◆ Work to complete ◆
Go through the records line by line from the top and repeat each one exactly, ending with the line that contains "(R416, R418, R424). -/".

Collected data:
-- ==== Sys2Proof/Machine/Security.lean ====
section
/-!
DEFINITION. The commands of the Firebox: the mailbox, tree regeneration, glitch detection, and the end of a request
(R396, R413, R417, R419 to R426).
-/
namespace Sys2Proof.Machine

/-- GET_INFO: DEVICE_ID, lifecycle, FW_VERSION, unreserved blocks and leaves left in the current block, 48 bytes (R426; the
places of the last four are log entry 14). -/
def getInfo (s : State) : State :=
  s.mailbox true fun s =>
    s.serve rcOk (s.sec.deviceIdBytes ++ leBytes 4 s.sec.lifecycle ++ leBytes 4 (s.word glbFwVersion).toNat
      ++ leBytes 4 s.sec.unreserved ++ leBytes 4 (1024 - s.sec.leaf))

/-- The meaning of GET_INFO. -/
def execGetInfo (s : State) : Out := .next (getInfo s)

/-- OTP_FAIL raises SEC_FIREBOX (R413). -/
def State.otpFail (s : State) : State := (s.serve rcOtpFail []).assertSrc 14

/-- MAILBOX_ATTEST: a signed report for the nonce at SEC.ADDR; a block whose bit fails verification gives OTP_FAIL
(R416, R418, R424). -/
def mailboxAttest (s : State) : State :=
  s.mailbox false fun s =>
    let r := s.mailIn 32
    if r.2.length < 32 then r.1.serve rcBadArg []
    else
      match r.1.sec.takeLeaf r.1.part.weakBlocks with
      | .busy => r.1.serve rcBusy []
      | .exhausted => r.1.serve rcExhausted []
      | .failed c => { r.1 with sec := c }.otpFail
      | .use q c => { r.1 with sec := c }.serve rcOk (r.1.attestReport r.2 q)

/-- The meaning of MAILBOX_ATTEST. -/
def execMailboxAttest (s : State) : Out := .next (mailboxAttest s)

/-- GET_KEM_CERT: the KEM certificate in the boot flash (R421). -/
def getKemCert (s : State) : State := s.mailbox false fun s => s.serve rcOk s.sec.kemCertificate

/-- The meaning of GET_KEM_CERT. -/
def execGetKemCert (s : State) : Out := .next (getKemCert s)

/-- ENROLL_OWNER: in state VENDOR, over the owner's key and its own signature block; a hash that an interrupted enrolment left
programmed gives OTP_FAIL. The hash is programmed and verified by reading it back, and OWNER_SET follows when the request ends, so that
a reset before that leaves the state at VENDOR with the hash programmed (R419). The block must carry the key that is enrolled (log
entry 15). -/
def enrollOwner (s : State) : State :=
  s.mailbox false fun s =>
    if s.sec.lifecycle ≠ 0 then s.serve rcDenied []
    else if s.sec.ownerHash ≠ 0 then s.otpFail
    else
      let r := s.mailIn 65535
      let key := r.2.take 60
      let blk := r.2.drop 60
      if r.2.length < 188 ∨ dfield blk 4 1 ≠ 1 then r.1.serve rcBadArg []
      else if ¬(sbKey blk = key ∧ sbVerifies blk (sha256 (r.1.sec.deviceIdBytes ++ key)) = true) then
        r.1.serve rcBadSignature []
      else
        let hash := sha256N key &&& ~~~r.1.part.weakHash
        let s1 := { r.1 with sec := { r.1.sec with ownerHash := hash } }
        if hash = sha256N key then { s1 with sec := { s1.sec with enrolling := true } }.serve rcOk [] else s1.otpFail

/-- The meaning of ENROLL_OWNER. -/
def execEnrollOwner (s : State) : Out := .next (enrollOwner s)

/-- The ASCII bytes "VENDOR-OFF". -/
def vendorOffText : List Byte := [0x56, 0x45, 0x4E, 0x44, 0x4F, 0x52, 0x2D, 0x4F, 0x46, 0x46]

/-- FUSE_OFF_VENDOR: in state ENROLLED, over the device, the text and the last nonce, by the owner's key (R420). -/
def fuseOffVendor (s : State) : State :=
  s.mailbox false fun s =>
    if s.sec.lifecycle ≠ 1 then s.serve rcDenied []
    else
      let r := s.mailIn 65535
      match r.1.sec.nonce with
      | none => r.1.serve rcBadArg []
      | some n =>
        let msg := r.1.sec.deviceIdBytes ++ vendorOffText ++ leBytes 32 n.toNat
        if dfield r.2 4 1 ≠ 1 then r.1.serve rcBadArg []
        else if r.1.sec.sbOk r.2 (sha256 msg) then
          { r.1 with sec := { r.1.sec with vendorOff := true } }.serve rcOk []
        else r.1.serve rcBadSignature []

/-- The meaning of FUSE_OFF_VENDOR. -/
def execFuseOffVendor (s : State) : Out := .next (fuseOffVendor s)

/-- A fresh nonce: a free value, or where that has been given before the least one that has not (R425; log entry 6). -/
def Sec.freshNonce (c : Sec) : BitVec 256 :=
  let n := Config.nonce c.drawn
  if n ∈ c.past then BitVec.ofNat 256 ((leastBelow (c.past.length + 1) fun v => !c.past.contains (BitVec.ofNat 256 v)).getD 0) else n

/-- DEBUG_CHALLENGE: a fresh nonce, and any earlier one no longer counts (R425). -/
def debugChallenge (s : State) : State :=
  s.mailbox false fun s =>
    let n := s.sec.freshNonce
    { s with sec := { s.sec with nonce := some n, drawn := s.sec.drawn + 1, past := n :: s.sec.past } }.serve rcOk (leBytes 32 n.toNat)

/-- The meaning of DEBUG_CHALLENGE. -/
def execDebugChallenge (s : State) : Out := .next (debugChallenge s)

/-- DEBUG_UNLOCK: a token that verifies, carries the current nonce and names this part unlocks its scopes and uses up the
nonce (R425). -/
def debugUnlock (s : State) : State :=
  s.mailbox false fun s =>
    let r := s.mailIn 65535
    let tok := r.2.take 72
    if r.2.length < 72 ∨ dfield tok 0 4 ≠ 0x47424444 then r.1.serve rcBadArg []
    else if !r.1.sec.sbOk (r.2.drop 72) (sha256 tok) then r.1.serve rcBadSignature []
    else if r.1.sec.nonce ≠ some (BitVec.ofNat 256 (dfield tok 40 32)) ∨ (tok.drop 8).take 32 ≠ r.1.sec.deviceIdBytes then
      r.1.serve rcBadArg []
    else
      { r.1 with sec := { r.1.sec with scopes := r.1.sec.scopes ||| BitVec.ofNat 3 (dfield tok 4 4), nonce := none } }.serve
        rcOk []

/-- The meaning of DEBUG_UNLOCK. -/
def execDebugUnlock (s : State) : Out := .next (debugUnlock s)

/-- DEBUG_LOCK: every scope is locked (R425, R426). -/
def debugLock (s : State) : State :=
  s.mailbox false fun s => { s with sec := { s.sec with scopes := 0 } }.serve rcOk []

/-- The meaning of DEBUG_LOCK. -/
def execDebugLock (s : State) : Out := .next (debugLock s)

/-- READ_LOG: 64 entries of 16 bytes, source and FRC, oldest first (R396, R426). -/
def readLog (s : State) : State :=
  s.mailbox false fun s =>
    s.serve rcOk (((s.flt.log.flatMap fun (e : Nat × Nat) => leBytes 8 e.1 ++ leBytes 8 e.2) ++ List.replicate 1024 0).take 1024)

/-- The meaning of READ_LOG. -/
def execReadLog (s : State) : Out := .next (readLog s)

/-- SET_SVN: FW_SVN is programmed up to the running firmware's version (R409, R426). -/
def setSvn (s : State) : State :=
  s.mailbox false fun s =>
    { s with sec := s.sec.programSvn s.sec.svn }.serve rcOk []

/-- The meaning of SET_SVN. -/
def execSetSvn (s : State) : Out := .next (setSvn s)

/-- TREE_REGENERATED: the top table is rebuilt and written back, the first tree becomes ready, or the next one does
(R415, R417). -/
def treeRegenerated (s : State) : State :=
  let c := s.sec
  if c.bootFailed || c.stopped || !c.running then s
  else if c.topBuild then
    { s with sec := { c with topBuild := false, flash := c.tableRebuilt } }
  else if !c.ready then s.when (decide (c.block < 1024)) { s with sec := { c with ready := true } }
  else s.when (c.leafBlocks.getLsbD c.block && decide (c.block < 1023)) { s with sec := { c with nextReady := true } }

/-- The meaning of TREE_REGENERATED. -/
def execTreeRegenerated (s : State) : Out := .next (treeRegenerated s)

/-- What a glitch leaves of the Firebox: its fuses and flash, with its SRAM and key registers zeroed. The Stoker's descriptors still wait
(R413). -/
def Sec.zeroed (c : Sec) : Sec := { c.afterReset with bootFailed := c.bootFailed, stopped := true, waiting := c.waiting }

/-- GLITCH_DETECT: the Firebox zeroes its SRAM and key registers, its fault log among them, stops with no request being served, and
raises SEC_GLITCH; only a chip reset ends that (R413). -/
def glitchDetect (s : State) : State :=
  ({ s with sec := s.sec.zeroed, flt := { s.flt with log := [] } }.setF secStatus_Busy 0).assertSrc 15

/-- The meaning of GLITCH_DETECT. -/
def execGlitchDetect (s : State) : Out := .next (glitchDetect s)

/-- FIREBOX_REQUEST_DONE: the output is written, and RESULT and DONE are set and the vector signalled, or the ATTEST
descriptor completes; an enrolment's OWNER_SET is programmed (R419). The next waiting request is then served (R305, R424, R426). -/
def fireboxRequestDone (s : State) : State :=
  match s.sec.busy with
  | none => s
  | some (who, r, len, out) =>
    let s0 := { s with sec := { s.sec with busy := none, enrolling := false, ownerSet := s.sec.ownerSet || s.sec.enrolling } }.setF
      secStatus_Busy 0
    match who with
    | none =>
      let w := s0.awWrite 10 (s0.getF secAddr_Addr) (out.take (s0.getF secLen_Bytes)) false
      let s1 := (w.1.setF secResult_Code r).raise secStatus_Done
      (if s1.flag secCtrl_IrqEn then s1.signal (s1.getF secCtrl_Vector) else s1).serveNext
    | some tag =>
      match s0.fly tag with
      | none => s0.serveNext
      | some f =>
        let w := s0.awWrite 10 (dfield f.bytes 16 8) out false
        (w.1.complete tag (if w.2 ∧ out ≠ [] then stBusOff else r) len).serveNext

/-- The meaning of FIREBOX_REQUEST_DONE. -/
def execFireboxRequestDone (s : State) : Out := .next (fireboxRequestDone s)

end Sys2Proof.Machine
end

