/-- Writes in ZL, STK and MEM. -/
def State.writeLinks (s : State) (off : Nat) (v : W32) : State :=
  let n := v.toNat
  let k := (off - 0x180100) / 0x80
  let q := (off - 0x200100) / 0x40
  let c := (off - 0x200600) / 0x40
  if off = zlTwinCtrl then
    (((s.plainWrite off v).act (n.testBit 3) twinAttach).act (n.testBit 4) twinRestart).act (n.testBit 5) twinDetach
  else if 0x180100 ≤ off ∧ off < 0x180100 + 0x80 * 24 then
    if off = zlLinkCfg k then linkCfgWrite k v s
    else if off = zlLinkEcho k then s.act (n.testBit 0) (zlEchoGo k)
    else s.plainWrite off v
  else if off = stkCtrl then stkDisable v s
  else if off = stkFuncEn then funcEnWrite v s
  else if off = stkResyncCtrl then s.act (n.testBit 0) resyncGo
  else if 0x200100 ≤ off ∧ off < 0x200500 then if off = stkSqCtrl q then sqCtrlWrite q v s else s.plainWrite off v
  else if 0x200600 ≤ off ∧ off < 0x200A00 then if off = stkCqCfg c then cqEnable c v s else s.plainWrite off v
  else if off = memCtrl then s.act (n.testBit 0) clrCntMem
  else if off = memInj then memInjWrite v s
  else s.plainWrite off v

/-- Writes in GLB, PWR, FLT and SEC. -/
def State.writeSys (s : State) (off : Nat) (v : W32) : State :=
  let n := v.toNat
  if off = glbHearthCtrl then (s.act (n.testBit 0) haltWrite).act (n.testBit 1) runWrite
  else if off = pwrResetCtrl then s.act (n.testBit 0) chipResetWrite
  else if off = fltCtrl then (s.plainWrite off v).act (n.testBit 0) clrCntFlt
  else if off = fltSafeCtrl then ((s.parityAt off).act (n.testBit 0) safeEnter).act (n.testBit 1) safeExit
  else if off = fltInj then fltInjWrite v s
  else if off = secCmd then secCommand (bitsAt n 0 8) s
  else s.plainWrite off v

/-- A 32-bit write at a BAR0 offset. An offset that no register occupies takes no effect (R17). -/
def State.writeWord (s : State) (off : Nat) (v : W32) : State :=
  if off < 0x40000 then s.writeSys off v
  else if off < 0x180000 then s.writeEdge off v
  else if off < 0x300000 then s.writeLinks off v
  else if off < 0x800000 then s.plainWrite off v
  else s.writeHearth off v

/-! ### Reads (R12, R13, R15) -/

/-- The RC fields of a register's word, at bits of the whole register. -/
def rcFields (r : RegRow) : List FieldRow := r.fields.filter fun f => f.acc == .rc

/-- The 32-bit read of word w of a register at an offset: the value and what the read leaves. An RC field returns what it held before
the increments of this cycle, and holds those afterwards (R15). A read of the low word captures the high word, which the next
read of the high word returns (R12). -/
def State.readOf (s : State) (r : RegRow) (w off : Nat) : W32 × State :=
  match rcFields r with
  | f :: _ =>
    let base := off - 4 * w
    let fld : Fld := ⟨base, f.lsb, f.width⟩
    let c := mget (fun _ => (0, 0)) s.incNow base
    let n := if c.2 = 0 then s.getF fld else c.1
    if w = 0 then
      let s0 := s.setF fld (satAdd f.width 0 c.2)
      let s1 := { s0 with incNow := mput (fun _ => (0, 0)) s0.incNow base (0, c.2) }
      (BitVec.ofNat 32 n,
        if r.bytes = 8 then { s1 with hiCap := mput (fun _ => none) s1.hiCap (off + 4) (some (BitVec.ofNat 32 (n / 2 ^ 32))) } else s1)
    else
      match mget (fun _ => none) s.hiCap off with
      | some x => (x, { s with hiCap := mput (fun _ => none) s.hiCap off none })
      | none => (BitVec.ofNat 32 (n / 2 ^ 32), s.setWord off 0)
  | [] =>
    if r.bytes = 8 ∧ w = 0 then (s.view off, { s with hiCap := mput (fun _ => none) s.hiCap (off + 4) (some (s.view (off + 4))) })
    else
      match mget (fun _ => none) s.hiCap off with
      | some x => (x, { s with hiCap := mput (fun _ => none) s.hiCap off none })
      | none => (s.view off, s)

/-- A 32-bit read at a BAR0 offset. NOW_TIME[0] samples the time (R277). PWR.AVS.MEAS and TX[t].POWER are measurements, which no
rule gives: free values, but for the power of a dark fibre, which is 0 (R463). -/
def State.readWord (s : State) (off : Nat) : W32 × State :=
  let t := (off - 0x300100) / 0x20
  if off = timNowTime 0 then
    let s1 := nowTimeRead s
    (s1.view off, s1)
  else if off = pwrAvs then
    let d := s.draw 16
    (withF (s.view off) pwrAvs_Meas d.1.toNat, d.2)
  else if 0x300100 ≤ off ∧ off < 0x300540 ∧ off = optTxPower t && !s.txLit t then (withF (s.view off) (optTxPower_Microwatts t) 0, s)
  else if 0x300100 ≤ off ∧ off < 0x300540 ∧ off = optTxPower t then
    let d := s.draw 16
    (withF (s.view off) (optTxPower_Microwatts t) d.1.toNat, d.2)
  else
    match findRow (regRowsAt off) off with
    | none => (0, s)
    | some (r, w) => s.readOf r w off

/-- A read of both words in one cycle: atomic for a 64-bit register, and otherwise two reads, low address first (R12, R435). -/
def State.readBoth (s : State) (off : Nat) : W64 × State :=
  match findRow (regRowsAt off) off with
  | some (r, w) =>
    if r.bytes = 8 ∧ w = 0 then
      let a := s.readOf r 0 off
      let b := a.2.readOf r 1 (off + 4)
      (b.1 ++ a.1, b.2)
    else
      let a := s.readWord off
      let b := a.2.readWord (off + 4)
      (b.1 ++ a.1, b.2)
  | none =>
    let b := s.readWord (off + 4)
    (b.1 ++ (0 : W32), b.2)

/-! ### Requests (R435, R437, R441) -/

/-- BAR0 accepts a request of this size at this offset (R435). -/
def sizeOk (off size : Nat) : Bool := (size == 4 && off % 4 == 0) || (size == 8 && off % 8 == 0)

/-- A BAR0 offset is decoded: before the core is released, GLB and SEC alone are (R441). -/
def State.decodes (s : State) (off : Nat) : Bool := s.pwr.released || decide (off < 0x10000) || decide (0x30000 ≤ off ∧ off < 0x40000)

/-- The response to a read. -/
def State.answer (s : State) (v : W64) (ur : Bool) : State := { s with readData := v, readUr := ur, readRetry := false }

/-- A request that the function does not support: its completion says so, and AER reports it (R427). -/
def State.unsupported (s : State) : State := (s.answer 0 true).aer 20

/-- A write through BAR0. -/
def State.bar0Write (s : State) (off size : Nat) (v : W64) : State :=
  let c := (off - 0x102000) / 0x80
  if s.pcie.asleep then s.aer 20
  else if !sizeOk off size then s.raise glbPcieStatus_BadAccess
  else if s.pcieDead || !s.decodes off then s
  else if size = 4 then s.writeWord off (v.extractLsb' 0 32)
  else if 0x102000 ≤ off ∧ off < 0x102800 ∧ off = trgPoolRelease c then poolReleaseWrite c v s
  else (s.writeWord off (v.extractLsb' 0 32)).writeWord (off + 4) (v.extractLsb' 32 32)

/-- A read through BAR0. -/
def State.bar0Read (s : State) (off size : Nat) : State :=
  if s.pcie.asleep then s.unsupported
  else if !sizeOk off size then (s.raise glbPcieStatus_BadAccess).unsupported
  else if s.pcieDead then s.answer (if size = 4 then 0xFFFFFFFF else 0xFFFFFFFFFFFFFFFF) false
  else if !s.decodes off then s.answer 0 false
  else if size = 4 then
    let r := s.readWord off
    r.2.answer ((0 : W32) ++ r.1) false
  else
    let r := s.readBoth off
    r.2.answer r.1 false

/-- A word of the MSI-X table; a vector is masked after reset. -/
def State.msixWord (s : State) (i : Nat) : W32 := mget (fun k => if k % 4 = 3 then (1 : W32) else 0) s.pcie.table i

/-- A word of BAR4 (R437). -/
def State.bar4Word (s : State) (off : Nat) : W32 :=
  let d (i : Nat) : W32 := if off % 8 = 0 then mget (fun _ => 0) s.stk.doorbells i else 0
  if off < 0x80 then d (off / 8)
  else if 0x100 ≤ off ∧ off < 0x180 then d (16 + (off - 0x100) / 8)
  else if 0x1000 ≤ off ∧ off < 0x2000 then s.msixWord ((off - 0x1000) / 4)
  else if 0x2000 ≤ off ∧ off < 0x2020 then s.pcie.pending.extractLsb' (8 * (off - 0x2000)) 32
  else 0

/-- A write of a word of the MSI-X table: the address is aligned to four bytes, and word 3 holds the mask bit (R439). -/
def State.msixWrite (s : State) (off : Nat) (v : W32) : State :=
  let i := (off - 0x1000) / 4
  let x := if i % 4 = 0 then v &&& 0xFFFFFFFC else if i % 4 = 3 then v &&& 1 else v
  if 0x1000 ≤ off ∧ off < 0x2000 then
    { s with pcie := { s.pcie with table := mput (fun k => if k % 4 = 3 then (1 : W32) else 0) s.pcie.table i x } }
  else s

/-- A BAR4 offset lies in the bytes of a doorbell. -/
def isDoorbell (off : Nat) : Bool := (decide (off < 0x80) || decide (0x100 ≤ off ∧ off < 0x180)) && decide (off % 8 < 4)

/-- A write through BAR4 (R437). -/
def State.bar4Write (s : State) (off size : Nat) (v : W64) : State :=
  if s.pcie.asleep then s.aer 20
  else if !s.barOn then s
  else if isDoorbell off then
    if !((size == 4 || size == 8) && off % 8 == 0) then s.raise glbPcieStatus_BadAccess
    else if off < 0x80 then sqDoorbell (off / 8) (v.extractLsb' 0 32) s
    else cqDoorbell ((off - 0x100) / 8) (v.extractLsb' 0 32) s
  else if !sizeOk off size then s
  else if size = 4 then s.msixWrite off (v.extractLsb' 0 32)
  else (s.msixWrite off (v.extractLsb' 0 32)).msixWrite (off + 4) (v.extractLsb' 32 32)

/-- The bytes of BAR4 that a read of another size or alignment than an aligned 4 or 8 returns: those of a doorbell and of the reserved
regions stand (R437), and no rule gives what such a read of the MSI-X structures returns. -/
def State.bar4Bytes (s : State) (off : Nat) : Nat → State × List Byte
  | 0 => (s, [])
  | n + 1 =>
    let r := if 0x1000 ≤ off ∧ off < 0x2020 then
        let d := s.draw 8
        (d.1, d.2)
      else (((s.bar4Word (off - off % 4)) >>> (8 * (off % 4))).extractLsb' 0 8, s)
    let q := r.2.bar4Bytes (off + 1) n
    (q.1, r.1 :: q.2)

/-- A read through BAR4 (R437). -/
def State.bar4Read (s : State) (off size : Nat) : State :=
  if s.pcie.asleep then s.unsupported
  else if s.pcieDead then s.answer (if size = 4 then 0xFFFFFFFF else 0xFFFFFFFFFFFFFFFF) false
  else if !s.pwr.released then s.answer 0 false
  else if !sizeOk off size then
    let d := s.bar4Bytes off (min 8 size)
    d.1.answer (BitVec.ofNat 64 (ofLe d.2)) false
  else if size = 4 then s.answer ((0 : W32) ++ s.bar4Word off) false
  else s.answer (s.bar4Word (off + 4) ++ s.bar4Word off) false

/-! ### The commands -/

/-- A configuration request stays in one double word: 1, 2 or 4 bytes at a multiple of its size. -/
def cfgSizeOk (off size : Nat) : Bool := (size == 1 || size == 2 || size == 4) && off % size == 0

/-- A write of a register in a space; a chip that VDD_IO holds in reset takes none (R444). -/
def State.spaceWrite (s : State) (space : Space) (off size : Nat) (value : W64) : State :=
  if s.pwr.ioLow then s
  else match space with
  | .bar0 => s.bar0Write off size value
  | .bar4 => s.bar4Write off size value
  | .config => s.when (cfgSizeOk off size) (s.cfgWrite off size value.toNat)

/-- A read of a register in a space; a chip that VDD_IO holds in reset answers none (R444). -/
def State.spaceRead (s : State) (space : Space) (off size : Nat) : State :=
  if s.pwr.ioLow then s
  else match space with
  | .bar0 => s.bar0Read off size
  | .bar4 => s.bar4Read off size
  | .config => s.when (cfgSizeOk off size) (s.cfgRead off size)

/-- The meaning of REGISTER_WRITE. -/
def execRegisterWrite (space : Space) (off size : Nat) (value : W64) (s : State) : Out := .next (s.spaceWrite space off size value)

/-- The meaning of W1C_STATUS_WRITE. -/
def execW1cStatusWrite (off : Nat) (value : W32) (s : State) : Out :=
  .next (s.when (off % 4 == 0 && !s.pcieDead && !s.pcie.asleep && !s.pwr.ioLow && s.decodes off) (s.w1cWord off value))

/-- The meaning of RC_COUNTER_READ. -/
def execRcCounterRead (space : Space) (off size : Nat) (s : State) : Out := .next (s.spaceRead space off size)

/-- The meaning of PAIR_LOW_WORD_READ. -/
def execPairLowWordRead (off : Nat) (s : State) : Out := .next (s.when (off % 8 == 0 && !s.pwr.ioLow) (s.bar0Read off 4))

end Sys2Proof.Machine
end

◆ Answer to this exercise ◆
-- ==== Sys2Proof/Machine/Security.lean ====
section
/-!
DEFINITION. The commands of the Firebox: the mailbox, tree regeneration, glitch detection, and the end of a request
(R396, R413, R417, R419 to R426).
-/
namespace Sys2Proof.Machine

/-- GET_INFO: DEVICE_ID, lifecycle, FW_VERSION, unreserved blocks and leaves left in the current block, 48 bytes (R426; the
places of the last four are log entry 14). -/
def getInfo (s : State) : State :=
  s.mailbox true fun s =>
    s.serve rcOk (s.sec.deviceIdBytes ++ leBytes 4 s.sec.lifecycle ++ leBytes 4 (s.word glbFwVersion).toNat
      ++ leBytes 4 s.sec.unreserved ++ leBytes 4 (1024 - s.sec.leaf))

/-- The meaning of GET_INFO. -/
def execGetInfo (s : State) : Out := .next (getInfo s)

/-- OTP_FAIL raises SEC_FIREBOX (R413). -/
def State.otpFail (s : State) : State := (s.serve rcOtpFail []).assertSrc 14

/-- MAILBOX_ATTEST: a signed report for the nonce at SEC.ADDR; a block whose bit fails verification gives OTP_FAIL
(R416, R418, R424). -/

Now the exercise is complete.